■ What needs to be done
Of all the lines below, output only those starting at the one with "theorem test_decode_br : decode" and ending at the one with "theorem test_decode_ret : decode", both ends included, exactly as written.
··· Extracted records
-- ==== Sys2Proof/Tests/Slice0.lean ====
section
/-! SUPPORT. Tests of the model's own: well-formedness, one decode per constructor (words of 95_test_vectors.md
V-SRC-18), one-step vectors of 95_test_vectors.md, and, for every statement with hypotheses, a state and operands that
meet them. -/

namespace Sys2Proof.Tests

open Sys2Proof Sys2Proof.Machine Sys2Proof.Claims

/-! ## Well-formedness -/

theorem test_br_511_wellFormed : (Instr.br 511#11).wellFormed = true := by decide
theorem test_br_512_illFormed : (Instr.br 512#11).wellFormed = false := by decide
theorem test_br_1024_illFormed : (Instr.br 1024#11).wellFormed = false := by decide
theorem test_call_512_illFormed : (Instr.call 512#11).wellFormed = false := by decide
theorem test_stop_2_illFormed : (Instr.stop 2#4).wellFormed = false := by decide
theorem test_stop_8_illFormed : (Instr.stop 8#4).wellFormed = false := by decide
theorem test_halt_2_illFormed : (Instr.halt 2#4).wellFormed = false := by decide
theorem test_halt_4_illFormed : (Instr.halt 4#4).wellFormed = false := by decide

/-! ## Decoding (95_test_vectors.md V-SRC-18): the binary is the row's "op fR fC fL" -/

theorem test_decode_addRM : decode 0b0000011010100101#16 = .ok (.addRM 0x5#4 0x6A#7) := by decide

theorem test_decode_addMI : decode 0b1000011010100101#16 = .ok (.addMI 0x6A#7 0x5#4) := by decide

theorem test_decode_addcRM : decode 0b0001011111111111#16 = .ok (.addcRM 0xF#4 0x7F#7) := by decide

theorem test_decode_addcMI : decode 0b1001000000001111#16 = .ok (.addcMI 0x00#7 0xF#4) := by decide

theorem test_decode_subRM : decode 0b0000100011100001#16 = .ok (.subRM 0x1#4 0x0E#7) := by decide

theorem test_decode_subMI : decode 0b1000111100111001#16 = .ok (.subMI 0x73#7 0x9#4) := by decide

theorem test_decode_subcRM : decode 0b0001100010001000#16 = .ok (.subcRM 0x8#4 0x08#7) := by decide

theorem test_decode_subcMI : decode 0b1001111111100001#16 = .ok (.subcMI 0x7E#7 0x1#4) := by decide

theorem test_decode_orRM : decode 0b0011011100010010#16 = .ok (.orRM 0x2#4 0x71#7) := by decide

theorem test_decode_orMI : decode 0b1011011100101000#16 = .ok (.orMI 0x72#7 0b1000#4) := by decide

theorem test_decode_andRM : decode 0b0010000000111100#16 = .ok (.andRM 0xC#4 0x03#7) := by decide

theorem test_decode_andMI : decode 0b1010011100011011#16 = .ok (.andMI 0x71#7 0b1011#4) := by decide

theorem test_decode_xorRM : decode 0b0010100001110111#16 = .ok (.xorRM 0x7#4 0x07#7) := by decide

theorem test_decode_xorMI : decode 0b1010100011111111#16 = .ok (.xorMI 0x0F#7 0xF#4) := by decide

theorem test_decode_skt : decode 0b1111011100010001#16 = .ok (.skt 0x71#7 0b0001#4) := by decide

theorem test_decode_skf : decode 0b1111111111110100#16 = .ok (.skf 0x7F#7 0b0100#4) := by decide

theorem test_decode_ske : decode 0b0100100010101010#16 = .ok (.ske 0x0A#7 0xA#4) := by decide

theorem test_decode_skne : decode 0b0101100001010000#16 = .ok (.skne 0x05#7 0x0#4) := by decide

theorem test_decode_skge : decode 0b1100111100111000#16 = .ok (.skge 0x73#7 0x8#4) := by decide

theorem test_decode_sklt : decode 0b1101100011000011#16 = .ok (.sklt 0x0C#7 0x3#4) := by decide

theorem test_decode_rorc : decode 0b0011100001111001#16 = .ok (.rorc 0x9#4) := by decide

theorem test_decode_ld : decode 0b0100011100100100#16 = .ok (.ld 0x4#4 0x72#7) := by decide

theorem test_decode_st : decode 0b1100011100111011#16 = .ok (.st 0x73#7 0xB#4) := by decide

theorem test_decode_mov : decode 0b1110111111111010#16 = .ok (.mov 0x7F#7 0b1010#4) := by decide

theorem test_decode_br : decode 0b0110000110100101#16 = .ok (.br 0x1A5#11) := by decide

theorem test_decode_call : decode 0b1110000011110000#16 = .ok (.call 0x0F0#11) := by decide

theorem test_decode_ret : decode 0b0011100011100000#16 = .ok (.ret) := by decide

theorem test_decode_retsk : decode 0b0011100111100000#16 = .ok (.retsk) := by decide

theorem test_decode_stop_0 : decode 0b0011101011110000#16 = .ok (.stop 0b0000#4) := by decide

theorem test_decode_stop_1 : decode 0b0011101011110001#16 = .ok (.stop 0b0001#4) := by decide

theorem test_decode_halt_0 : decode 0b0011101111110000#16 = .ok (.halt 0b0000#4) := by decide

theorem test_decode_halt_1 : decode 0b0011101111110001#16 = .ok (.halt 0b0001#4) := by decide

theorem test_decode_nop : decode 0b0011110011110000#16 = .ok (.nop) := by decide

/-! ### Words that are no instruction (95_test_vectors.md section 2.7) -/

/-- BR3 -/
theorem test_reject_br_addr9 : decode 0x6200#16 = .error (.reservedAddressBits 0x200#11) := by decide

/-- BR11 -/
theorem test_reject_call_addr9 : decode 0xE200#16 = .error (.reservedAddressBits 0x200#11) := by decide

/-- OT2 -/
theorem test_reject_halt_2 : decode 0x3BF2#16 = .error (.reservedConditionBits 2#4) := by decide

/-- OT3 -/
theorem test_reject_stop_8 : decode 0x3AF8#16 = .error (.reservedConditionBits 8#4) := by decide

/-- OT4 -/
theorem test_reject_subcode_zero : decode 0x3800#16 = .error (.unassignedSubcode 0#7 0#4) := by decide

/-- OT5 -/
theorem test_reject_opcode_01010 : decode 0x5000#16 = .error (.unassignedOpcode 0b01010#5) := by decide

/-- OT7 -/
theorem test_reject_near_ret : decode 0x38F0#16 = .error (.unassignedSubcode 0b0001111#7 0#4) := by decide

/-- OT8 -/
theorem test_reject_near_nop : decode 0x3CF1#16 = .error (.unassignedSubcode 0b1001111#7 1#4) := by decide

/-- The table's numbering: one word, its bit 0 the least significant. -/
theorem test_decodeTableWord : decodeTableWord 16 0x06A5 = some (.addRM 0x5#4 0x6A#7) := by decide

/-! ## One step -/

/-- RUN mode, RESET high, no skip pending, all ports input, every port pin low. -/
def start : State := { State.reset with resetHeld := false }

/-- `start` with the word at the pc, one step taken. -/
def ran (s : State) (w : Word) : Result := step (placedAtFetch s w)

/-- The step answers a next state with the property. -/
def gives (r : Result) (p : State → Bool) : Bool :=
  match r with
  | .next t => p t
  | .fault _ => false
  | .refused _ => false

/-- The step stops with the fault. -/
def stops (r : Result) (f : Fault) : Bool :=
  match r with
  | .next _ => false
  | .fault g => g == f
  | .refused _ => false

/-- The next state, `start` where there is none. -/
def stateOf (r : Result) : State :=
  match r with
  | .next t => t
  | .fault _ => start
  | .refused _ => start

/-- The flags BCD, CMP, CY, Z. -/
def flagsAre (t : State) (bcd cmp cy z : Bool) : Bool :=
  (t.bcd == bcd) && (t.cmp == cmp) && (t.cy == cy) && (t.z == z)

/-- The state with the flags BCD, CMP, CY, Z. -/
def withFlags (s : State) (bcd cmp cy z : Bool) : State := { s with bcd := bcd, cmp := cmp, cy := cy, z := z }

/-- The state whose environment drives port 0B, bits 2 to 0. -/
def driveB (s : State) (b2 b1 b0 : Drive) : State :=
  { s with env := { s.env with now := { s.env.now with p0b2 := b2, p0b1 := b1, p0b0 := b0 } } }

/-- The state whose environment drives port 0C, bits 3 to 0. -/
def driveC (s : State) (b3 b2 b1 b0 : Drive) : State :=
  { s with env := { s.env with now := { s.env.now with p0c3 := b3, p0c2 := b2, p0c1 := b1, p0c0 := b0 } } }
······
■ Written response
theorem test_decode_br : decode 0b0110000110100101#16 = .ok (.br 0x1A5#11) := by decide

theorem test_decode_call : decode 0b1110000011110000#16 = .ok (.call 0x0F0#11) := by decide

theorem test_decode_ret : decode 0b0011100011100000#16 = .ok (.ret) := by decide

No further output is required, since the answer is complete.